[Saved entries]
—————

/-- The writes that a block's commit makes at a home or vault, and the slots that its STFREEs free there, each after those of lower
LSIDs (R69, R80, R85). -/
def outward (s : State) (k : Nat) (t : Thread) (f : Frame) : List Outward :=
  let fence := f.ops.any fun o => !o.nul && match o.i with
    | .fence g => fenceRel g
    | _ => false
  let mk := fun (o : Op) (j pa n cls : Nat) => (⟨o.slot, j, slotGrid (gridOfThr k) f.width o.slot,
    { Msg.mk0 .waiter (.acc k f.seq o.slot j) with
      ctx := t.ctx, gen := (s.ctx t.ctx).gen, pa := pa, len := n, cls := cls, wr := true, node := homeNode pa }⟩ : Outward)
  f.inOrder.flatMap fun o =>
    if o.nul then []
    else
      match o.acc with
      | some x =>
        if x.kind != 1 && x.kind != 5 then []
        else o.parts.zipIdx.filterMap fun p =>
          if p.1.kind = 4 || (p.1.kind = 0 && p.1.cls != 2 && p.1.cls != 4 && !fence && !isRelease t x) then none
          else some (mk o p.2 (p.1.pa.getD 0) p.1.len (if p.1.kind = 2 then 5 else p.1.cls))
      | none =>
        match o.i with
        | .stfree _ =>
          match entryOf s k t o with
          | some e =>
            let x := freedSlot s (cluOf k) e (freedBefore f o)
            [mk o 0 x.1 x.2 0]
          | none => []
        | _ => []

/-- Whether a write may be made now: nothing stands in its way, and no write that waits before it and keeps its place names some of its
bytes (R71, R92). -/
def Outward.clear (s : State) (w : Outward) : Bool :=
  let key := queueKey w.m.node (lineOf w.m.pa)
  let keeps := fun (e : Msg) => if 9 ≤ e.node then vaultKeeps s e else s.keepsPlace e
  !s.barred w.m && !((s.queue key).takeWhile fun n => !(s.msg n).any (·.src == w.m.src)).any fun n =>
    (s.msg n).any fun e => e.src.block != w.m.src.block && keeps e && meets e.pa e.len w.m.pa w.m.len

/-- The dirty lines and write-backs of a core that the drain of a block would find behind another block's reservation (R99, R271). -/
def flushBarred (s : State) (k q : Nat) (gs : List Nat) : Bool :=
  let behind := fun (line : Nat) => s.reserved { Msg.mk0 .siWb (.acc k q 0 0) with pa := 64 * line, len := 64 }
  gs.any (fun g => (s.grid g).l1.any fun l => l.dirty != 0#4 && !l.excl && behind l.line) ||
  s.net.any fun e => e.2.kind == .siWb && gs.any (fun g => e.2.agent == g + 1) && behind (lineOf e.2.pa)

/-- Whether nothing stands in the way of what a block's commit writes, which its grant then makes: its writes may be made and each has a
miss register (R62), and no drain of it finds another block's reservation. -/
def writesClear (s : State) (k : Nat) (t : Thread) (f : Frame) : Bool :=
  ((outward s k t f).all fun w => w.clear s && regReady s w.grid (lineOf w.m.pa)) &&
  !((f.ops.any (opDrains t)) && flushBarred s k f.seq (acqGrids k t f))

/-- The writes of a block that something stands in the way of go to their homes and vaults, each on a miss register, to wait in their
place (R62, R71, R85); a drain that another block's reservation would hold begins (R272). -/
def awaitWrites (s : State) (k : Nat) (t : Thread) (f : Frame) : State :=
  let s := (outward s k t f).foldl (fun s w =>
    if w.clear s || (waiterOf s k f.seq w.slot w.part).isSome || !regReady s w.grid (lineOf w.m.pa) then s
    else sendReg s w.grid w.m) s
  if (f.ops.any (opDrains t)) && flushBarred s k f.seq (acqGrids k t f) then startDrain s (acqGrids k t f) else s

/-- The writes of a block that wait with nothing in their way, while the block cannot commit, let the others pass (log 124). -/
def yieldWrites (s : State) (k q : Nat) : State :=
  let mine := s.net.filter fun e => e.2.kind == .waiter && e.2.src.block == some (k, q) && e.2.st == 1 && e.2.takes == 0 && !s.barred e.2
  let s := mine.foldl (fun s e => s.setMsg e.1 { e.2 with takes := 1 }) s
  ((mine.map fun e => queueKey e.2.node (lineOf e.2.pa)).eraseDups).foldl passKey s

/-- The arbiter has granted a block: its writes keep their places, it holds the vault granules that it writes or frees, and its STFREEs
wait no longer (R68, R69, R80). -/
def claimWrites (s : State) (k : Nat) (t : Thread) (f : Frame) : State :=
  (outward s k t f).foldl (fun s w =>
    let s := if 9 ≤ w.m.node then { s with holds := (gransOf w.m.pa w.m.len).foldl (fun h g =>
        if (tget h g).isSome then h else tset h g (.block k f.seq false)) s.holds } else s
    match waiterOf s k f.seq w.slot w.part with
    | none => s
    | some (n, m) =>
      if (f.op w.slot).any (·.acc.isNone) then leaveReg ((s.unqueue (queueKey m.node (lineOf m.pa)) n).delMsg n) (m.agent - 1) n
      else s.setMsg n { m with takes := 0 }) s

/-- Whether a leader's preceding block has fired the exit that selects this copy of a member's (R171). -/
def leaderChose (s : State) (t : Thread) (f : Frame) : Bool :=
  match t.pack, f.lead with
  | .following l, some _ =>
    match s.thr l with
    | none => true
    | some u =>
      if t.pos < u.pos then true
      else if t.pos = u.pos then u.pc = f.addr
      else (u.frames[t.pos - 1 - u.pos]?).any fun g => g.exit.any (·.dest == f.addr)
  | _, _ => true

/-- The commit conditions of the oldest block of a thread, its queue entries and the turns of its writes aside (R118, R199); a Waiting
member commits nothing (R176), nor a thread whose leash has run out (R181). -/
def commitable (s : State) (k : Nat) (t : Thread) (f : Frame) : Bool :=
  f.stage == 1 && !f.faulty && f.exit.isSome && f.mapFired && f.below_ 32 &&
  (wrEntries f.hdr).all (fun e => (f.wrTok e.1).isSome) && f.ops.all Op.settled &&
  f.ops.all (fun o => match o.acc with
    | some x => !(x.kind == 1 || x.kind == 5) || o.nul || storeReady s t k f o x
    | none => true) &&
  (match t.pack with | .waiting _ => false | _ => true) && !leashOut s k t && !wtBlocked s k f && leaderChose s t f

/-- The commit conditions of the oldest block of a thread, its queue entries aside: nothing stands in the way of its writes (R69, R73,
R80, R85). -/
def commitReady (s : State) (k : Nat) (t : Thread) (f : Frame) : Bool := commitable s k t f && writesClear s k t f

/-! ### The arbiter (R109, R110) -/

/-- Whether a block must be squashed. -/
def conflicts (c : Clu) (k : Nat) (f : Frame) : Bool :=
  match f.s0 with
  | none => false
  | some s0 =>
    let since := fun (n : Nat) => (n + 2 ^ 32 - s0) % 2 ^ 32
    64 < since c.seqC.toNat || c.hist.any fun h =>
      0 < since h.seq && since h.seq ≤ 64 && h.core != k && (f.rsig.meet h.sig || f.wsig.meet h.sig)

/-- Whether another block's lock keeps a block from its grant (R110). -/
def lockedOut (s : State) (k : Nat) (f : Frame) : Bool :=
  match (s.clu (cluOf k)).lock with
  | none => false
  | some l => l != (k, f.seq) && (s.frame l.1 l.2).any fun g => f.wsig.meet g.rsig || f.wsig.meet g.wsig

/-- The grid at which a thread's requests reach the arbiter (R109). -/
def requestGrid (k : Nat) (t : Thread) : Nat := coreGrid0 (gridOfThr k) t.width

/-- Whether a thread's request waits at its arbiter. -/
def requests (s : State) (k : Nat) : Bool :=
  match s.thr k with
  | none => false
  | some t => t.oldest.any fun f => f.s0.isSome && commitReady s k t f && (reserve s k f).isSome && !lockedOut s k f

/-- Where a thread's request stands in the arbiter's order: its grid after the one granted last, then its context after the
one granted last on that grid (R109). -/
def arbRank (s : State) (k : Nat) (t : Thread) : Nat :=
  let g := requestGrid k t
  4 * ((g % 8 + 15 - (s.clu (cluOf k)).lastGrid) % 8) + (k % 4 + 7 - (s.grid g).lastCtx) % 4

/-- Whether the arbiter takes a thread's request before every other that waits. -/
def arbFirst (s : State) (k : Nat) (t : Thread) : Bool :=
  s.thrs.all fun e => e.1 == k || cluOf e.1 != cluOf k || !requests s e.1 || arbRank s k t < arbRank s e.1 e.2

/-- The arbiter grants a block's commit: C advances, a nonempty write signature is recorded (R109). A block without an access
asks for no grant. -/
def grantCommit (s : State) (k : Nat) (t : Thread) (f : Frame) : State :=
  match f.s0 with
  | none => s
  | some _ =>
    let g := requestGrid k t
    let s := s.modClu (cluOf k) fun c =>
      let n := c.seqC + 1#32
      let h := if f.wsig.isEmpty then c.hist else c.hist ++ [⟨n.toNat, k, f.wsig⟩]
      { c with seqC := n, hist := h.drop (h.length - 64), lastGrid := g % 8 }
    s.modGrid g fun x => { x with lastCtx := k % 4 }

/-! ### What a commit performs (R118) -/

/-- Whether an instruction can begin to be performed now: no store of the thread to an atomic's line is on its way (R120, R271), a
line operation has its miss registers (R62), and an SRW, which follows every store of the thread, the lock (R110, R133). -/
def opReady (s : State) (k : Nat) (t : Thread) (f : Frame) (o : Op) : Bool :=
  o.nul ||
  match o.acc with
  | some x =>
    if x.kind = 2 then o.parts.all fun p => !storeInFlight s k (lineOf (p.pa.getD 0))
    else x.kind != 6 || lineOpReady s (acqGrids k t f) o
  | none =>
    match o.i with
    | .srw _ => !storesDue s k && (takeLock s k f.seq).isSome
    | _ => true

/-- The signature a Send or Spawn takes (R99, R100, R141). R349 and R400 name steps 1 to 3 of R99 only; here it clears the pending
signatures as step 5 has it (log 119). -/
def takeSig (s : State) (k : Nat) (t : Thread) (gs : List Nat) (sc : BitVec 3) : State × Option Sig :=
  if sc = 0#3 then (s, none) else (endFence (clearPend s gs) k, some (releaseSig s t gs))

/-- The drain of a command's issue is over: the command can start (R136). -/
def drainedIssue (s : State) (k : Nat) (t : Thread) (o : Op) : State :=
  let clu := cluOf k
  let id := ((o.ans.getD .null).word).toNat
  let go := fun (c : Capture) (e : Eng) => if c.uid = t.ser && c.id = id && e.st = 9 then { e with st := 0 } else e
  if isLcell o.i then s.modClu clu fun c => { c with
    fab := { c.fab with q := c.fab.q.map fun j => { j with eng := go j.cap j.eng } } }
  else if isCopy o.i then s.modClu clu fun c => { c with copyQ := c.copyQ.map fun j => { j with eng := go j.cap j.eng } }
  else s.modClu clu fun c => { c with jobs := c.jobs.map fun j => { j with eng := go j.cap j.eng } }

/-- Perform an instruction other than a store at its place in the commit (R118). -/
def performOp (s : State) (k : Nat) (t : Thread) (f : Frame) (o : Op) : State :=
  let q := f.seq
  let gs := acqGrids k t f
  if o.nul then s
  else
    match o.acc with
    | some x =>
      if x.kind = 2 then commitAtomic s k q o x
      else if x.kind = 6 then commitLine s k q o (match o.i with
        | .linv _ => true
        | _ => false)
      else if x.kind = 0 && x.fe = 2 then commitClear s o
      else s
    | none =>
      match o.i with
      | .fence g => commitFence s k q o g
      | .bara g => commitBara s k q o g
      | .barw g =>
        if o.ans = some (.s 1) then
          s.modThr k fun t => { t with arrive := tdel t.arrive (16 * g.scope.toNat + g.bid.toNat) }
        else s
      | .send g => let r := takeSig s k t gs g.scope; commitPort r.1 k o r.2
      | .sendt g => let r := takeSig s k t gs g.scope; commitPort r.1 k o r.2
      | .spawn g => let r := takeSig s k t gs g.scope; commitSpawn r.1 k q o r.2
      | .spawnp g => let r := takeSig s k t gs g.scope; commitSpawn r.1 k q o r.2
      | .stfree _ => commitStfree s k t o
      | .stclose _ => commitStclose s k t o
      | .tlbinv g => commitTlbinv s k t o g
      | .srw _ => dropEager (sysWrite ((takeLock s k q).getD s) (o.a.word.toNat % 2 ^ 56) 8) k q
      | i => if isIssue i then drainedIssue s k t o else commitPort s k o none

—————

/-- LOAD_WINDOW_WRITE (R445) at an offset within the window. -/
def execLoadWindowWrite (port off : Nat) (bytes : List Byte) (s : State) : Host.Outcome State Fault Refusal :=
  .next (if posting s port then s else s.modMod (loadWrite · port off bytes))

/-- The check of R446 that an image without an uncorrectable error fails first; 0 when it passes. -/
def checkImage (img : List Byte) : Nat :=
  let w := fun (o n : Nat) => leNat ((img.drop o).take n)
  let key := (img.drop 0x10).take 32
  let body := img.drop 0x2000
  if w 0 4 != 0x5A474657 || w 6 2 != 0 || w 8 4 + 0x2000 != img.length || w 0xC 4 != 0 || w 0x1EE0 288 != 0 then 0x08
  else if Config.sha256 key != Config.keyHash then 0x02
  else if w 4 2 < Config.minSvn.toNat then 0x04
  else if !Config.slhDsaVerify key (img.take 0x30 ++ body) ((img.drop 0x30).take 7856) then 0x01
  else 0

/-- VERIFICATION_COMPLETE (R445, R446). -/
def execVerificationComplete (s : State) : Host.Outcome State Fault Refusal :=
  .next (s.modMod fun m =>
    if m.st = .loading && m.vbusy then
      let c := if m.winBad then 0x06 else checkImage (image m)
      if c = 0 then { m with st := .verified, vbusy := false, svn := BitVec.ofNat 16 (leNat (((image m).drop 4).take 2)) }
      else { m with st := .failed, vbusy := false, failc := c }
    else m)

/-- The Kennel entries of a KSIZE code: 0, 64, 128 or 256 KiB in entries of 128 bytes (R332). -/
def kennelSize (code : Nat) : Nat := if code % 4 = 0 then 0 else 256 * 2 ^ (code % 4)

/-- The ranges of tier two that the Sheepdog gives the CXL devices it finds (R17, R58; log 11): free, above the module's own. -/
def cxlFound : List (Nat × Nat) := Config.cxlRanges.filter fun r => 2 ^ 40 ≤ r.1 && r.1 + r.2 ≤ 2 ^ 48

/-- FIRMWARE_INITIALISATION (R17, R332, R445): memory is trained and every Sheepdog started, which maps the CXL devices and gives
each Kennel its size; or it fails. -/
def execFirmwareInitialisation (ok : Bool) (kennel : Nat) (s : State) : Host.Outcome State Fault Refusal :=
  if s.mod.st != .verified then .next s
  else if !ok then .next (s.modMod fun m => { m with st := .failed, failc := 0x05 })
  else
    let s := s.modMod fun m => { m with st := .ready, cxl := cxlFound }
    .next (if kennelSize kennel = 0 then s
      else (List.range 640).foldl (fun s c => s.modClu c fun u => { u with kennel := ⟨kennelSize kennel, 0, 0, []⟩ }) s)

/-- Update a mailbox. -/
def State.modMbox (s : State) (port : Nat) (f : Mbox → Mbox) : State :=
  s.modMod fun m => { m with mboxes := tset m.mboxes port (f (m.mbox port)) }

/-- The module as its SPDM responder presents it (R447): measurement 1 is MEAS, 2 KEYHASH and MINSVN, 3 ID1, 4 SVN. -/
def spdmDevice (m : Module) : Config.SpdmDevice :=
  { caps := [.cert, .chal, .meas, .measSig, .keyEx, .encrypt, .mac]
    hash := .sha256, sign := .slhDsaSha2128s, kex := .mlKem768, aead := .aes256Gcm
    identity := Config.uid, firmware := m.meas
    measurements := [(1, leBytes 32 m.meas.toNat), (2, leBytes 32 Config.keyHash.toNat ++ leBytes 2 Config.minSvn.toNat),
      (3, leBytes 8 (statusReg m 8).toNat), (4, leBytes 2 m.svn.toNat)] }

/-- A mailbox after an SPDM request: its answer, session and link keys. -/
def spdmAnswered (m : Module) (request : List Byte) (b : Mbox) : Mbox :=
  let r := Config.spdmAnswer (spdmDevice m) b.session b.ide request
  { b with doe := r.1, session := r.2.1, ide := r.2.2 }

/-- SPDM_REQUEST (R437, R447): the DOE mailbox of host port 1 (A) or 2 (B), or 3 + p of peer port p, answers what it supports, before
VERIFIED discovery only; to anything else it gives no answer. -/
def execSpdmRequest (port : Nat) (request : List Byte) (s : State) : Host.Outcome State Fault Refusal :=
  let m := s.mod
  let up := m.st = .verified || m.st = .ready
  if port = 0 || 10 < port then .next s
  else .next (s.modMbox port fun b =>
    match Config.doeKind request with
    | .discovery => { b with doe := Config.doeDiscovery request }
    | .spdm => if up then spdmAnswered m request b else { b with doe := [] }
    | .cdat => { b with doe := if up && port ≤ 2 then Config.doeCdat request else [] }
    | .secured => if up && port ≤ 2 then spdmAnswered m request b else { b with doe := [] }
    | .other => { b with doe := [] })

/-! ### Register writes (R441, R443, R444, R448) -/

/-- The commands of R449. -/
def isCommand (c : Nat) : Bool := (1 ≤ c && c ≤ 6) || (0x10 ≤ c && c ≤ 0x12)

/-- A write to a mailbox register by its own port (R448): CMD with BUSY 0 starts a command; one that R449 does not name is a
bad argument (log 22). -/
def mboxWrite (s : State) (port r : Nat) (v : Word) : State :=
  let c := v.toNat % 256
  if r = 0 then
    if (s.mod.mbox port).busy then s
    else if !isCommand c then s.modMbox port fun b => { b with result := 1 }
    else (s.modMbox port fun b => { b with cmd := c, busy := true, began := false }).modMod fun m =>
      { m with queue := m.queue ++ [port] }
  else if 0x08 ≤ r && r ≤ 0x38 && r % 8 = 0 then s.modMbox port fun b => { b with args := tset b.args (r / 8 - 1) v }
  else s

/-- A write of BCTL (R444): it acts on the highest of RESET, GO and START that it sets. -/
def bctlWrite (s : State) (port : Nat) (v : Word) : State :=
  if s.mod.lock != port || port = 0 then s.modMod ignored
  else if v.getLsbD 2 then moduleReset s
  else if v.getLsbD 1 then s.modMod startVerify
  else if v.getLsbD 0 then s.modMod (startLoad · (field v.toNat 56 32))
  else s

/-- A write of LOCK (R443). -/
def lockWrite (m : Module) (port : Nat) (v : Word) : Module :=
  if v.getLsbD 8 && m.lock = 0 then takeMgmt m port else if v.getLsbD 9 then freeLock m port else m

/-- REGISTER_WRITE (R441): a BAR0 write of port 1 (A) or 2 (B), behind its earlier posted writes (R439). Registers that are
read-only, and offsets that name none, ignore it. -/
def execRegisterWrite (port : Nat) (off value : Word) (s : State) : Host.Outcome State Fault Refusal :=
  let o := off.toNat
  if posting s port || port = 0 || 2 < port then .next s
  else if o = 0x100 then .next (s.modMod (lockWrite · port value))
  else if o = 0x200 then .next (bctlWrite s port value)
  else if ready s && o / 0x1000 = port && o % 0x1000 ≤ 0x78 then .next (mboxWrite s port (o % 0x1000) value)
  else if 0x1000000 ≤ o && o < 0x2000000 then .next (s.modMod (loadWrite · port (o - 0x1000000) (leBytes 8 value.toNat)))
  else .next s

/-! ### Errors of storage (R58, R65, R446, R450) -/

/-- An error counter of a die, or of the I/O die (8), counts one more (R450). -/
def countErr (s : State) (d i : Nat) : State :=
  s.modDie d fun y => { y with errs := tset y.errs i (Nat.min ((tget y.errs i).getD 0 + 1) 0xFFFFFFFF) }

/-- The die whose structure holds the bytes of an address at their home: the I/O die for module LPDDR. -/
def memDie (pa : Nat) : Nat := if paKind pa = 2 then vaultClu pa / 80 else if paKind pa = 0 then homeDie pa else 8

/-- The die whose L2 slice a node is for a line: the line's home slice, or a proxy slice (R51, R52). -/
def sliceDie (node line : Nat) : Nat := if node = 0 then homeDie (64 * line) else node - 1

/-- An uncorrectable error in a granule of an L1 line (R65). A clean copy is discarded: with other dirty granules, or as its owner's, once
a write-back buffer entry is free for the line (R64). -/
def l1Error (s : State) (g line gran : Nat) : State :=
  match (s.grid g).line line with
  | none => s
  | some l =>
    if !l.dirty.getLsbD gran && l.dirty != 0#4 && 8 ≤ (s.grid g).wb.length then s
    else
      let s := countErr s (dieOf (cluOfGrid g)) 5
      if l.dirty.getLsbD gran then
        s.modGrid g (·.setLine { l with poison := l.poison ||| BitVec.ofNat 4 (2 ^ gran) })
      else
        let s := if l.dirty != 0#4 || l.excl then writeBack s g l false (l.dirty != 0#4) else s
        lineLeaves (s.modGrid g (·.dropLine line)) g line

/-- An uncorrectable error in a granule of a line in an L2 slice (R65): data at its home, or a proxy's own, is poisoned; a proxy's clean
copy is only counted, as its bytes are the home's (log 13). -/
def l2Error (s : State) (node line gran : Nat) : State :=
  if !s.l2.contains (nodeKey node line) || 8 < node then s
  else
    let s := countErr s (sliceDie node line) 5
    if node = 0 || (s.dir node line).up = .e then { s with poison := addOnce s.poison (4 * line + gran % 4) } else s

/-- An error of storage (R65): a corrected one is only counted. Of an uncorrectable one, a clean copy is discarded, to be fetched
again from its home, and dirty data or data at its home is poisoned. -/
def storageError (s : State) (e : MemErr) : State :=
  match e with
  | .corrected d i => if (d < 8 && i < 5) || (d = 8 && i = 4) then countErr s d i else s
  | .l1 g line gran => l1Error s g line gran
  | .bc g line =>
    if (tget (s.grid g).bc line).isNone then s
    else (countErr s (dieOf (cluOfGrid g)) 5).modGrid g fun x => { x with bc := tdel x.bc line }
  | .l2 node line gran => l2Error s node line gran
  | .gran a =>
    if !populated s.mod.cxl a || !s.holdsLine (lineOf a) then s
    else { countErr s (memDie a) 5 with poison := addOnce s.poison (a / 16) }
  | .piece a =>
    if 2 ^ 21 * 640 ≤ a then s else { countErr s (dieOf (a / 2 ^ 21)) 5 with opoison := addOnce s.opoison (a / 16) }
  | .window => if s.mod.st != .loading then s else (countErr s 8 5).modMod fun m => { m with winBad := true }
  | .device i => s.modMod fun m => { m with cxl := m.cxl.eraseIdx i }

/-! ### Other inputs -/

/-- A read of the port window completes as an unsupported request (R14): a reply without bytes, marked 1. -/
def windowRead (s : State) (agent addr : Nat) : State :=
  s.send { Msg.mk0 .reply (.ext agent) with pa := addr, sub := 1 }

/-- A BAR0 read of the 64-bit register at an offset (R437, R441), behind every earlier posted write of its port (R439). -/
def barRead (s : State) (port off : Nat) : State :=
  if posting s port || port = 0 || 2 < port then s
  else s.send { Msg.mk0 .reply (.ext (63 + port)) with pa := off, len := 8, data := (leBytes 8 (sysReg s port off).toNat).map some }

—————

- _ABOUT THIS EXERCISE_
Using the data above, repeat exactly the lines that begin at the line with "let since := fun" and end at the line with "g.rsig || f.wsig.meet g.wsig", both ends included.

- _RESULT BELOW_
    let since := fun (n : Nat) => (n + 2 ^ 32 - s0) % 2 ^ 32
    64 < since c.seqC.toNat || c.hist.any fun h =>
      0 < since h.seq && since h.seq ≤ 64 && h.core != k && (f.rsig.meet h.sig || f.wsig.meet h.sig)

/-- Whether another block's lock keeps a block from its grant (R110). -/
def lockedOut (s : State) (k : Nat) (f : Frame) : Bool :=
  match (s.clu (cluOf k)).lock with
  | none => false
  | some l => l != (k, f.seq) && (s.frame l.1 l.2).any fun g => f.wsig.meet g.rsig || f.wsig.meet g.wsig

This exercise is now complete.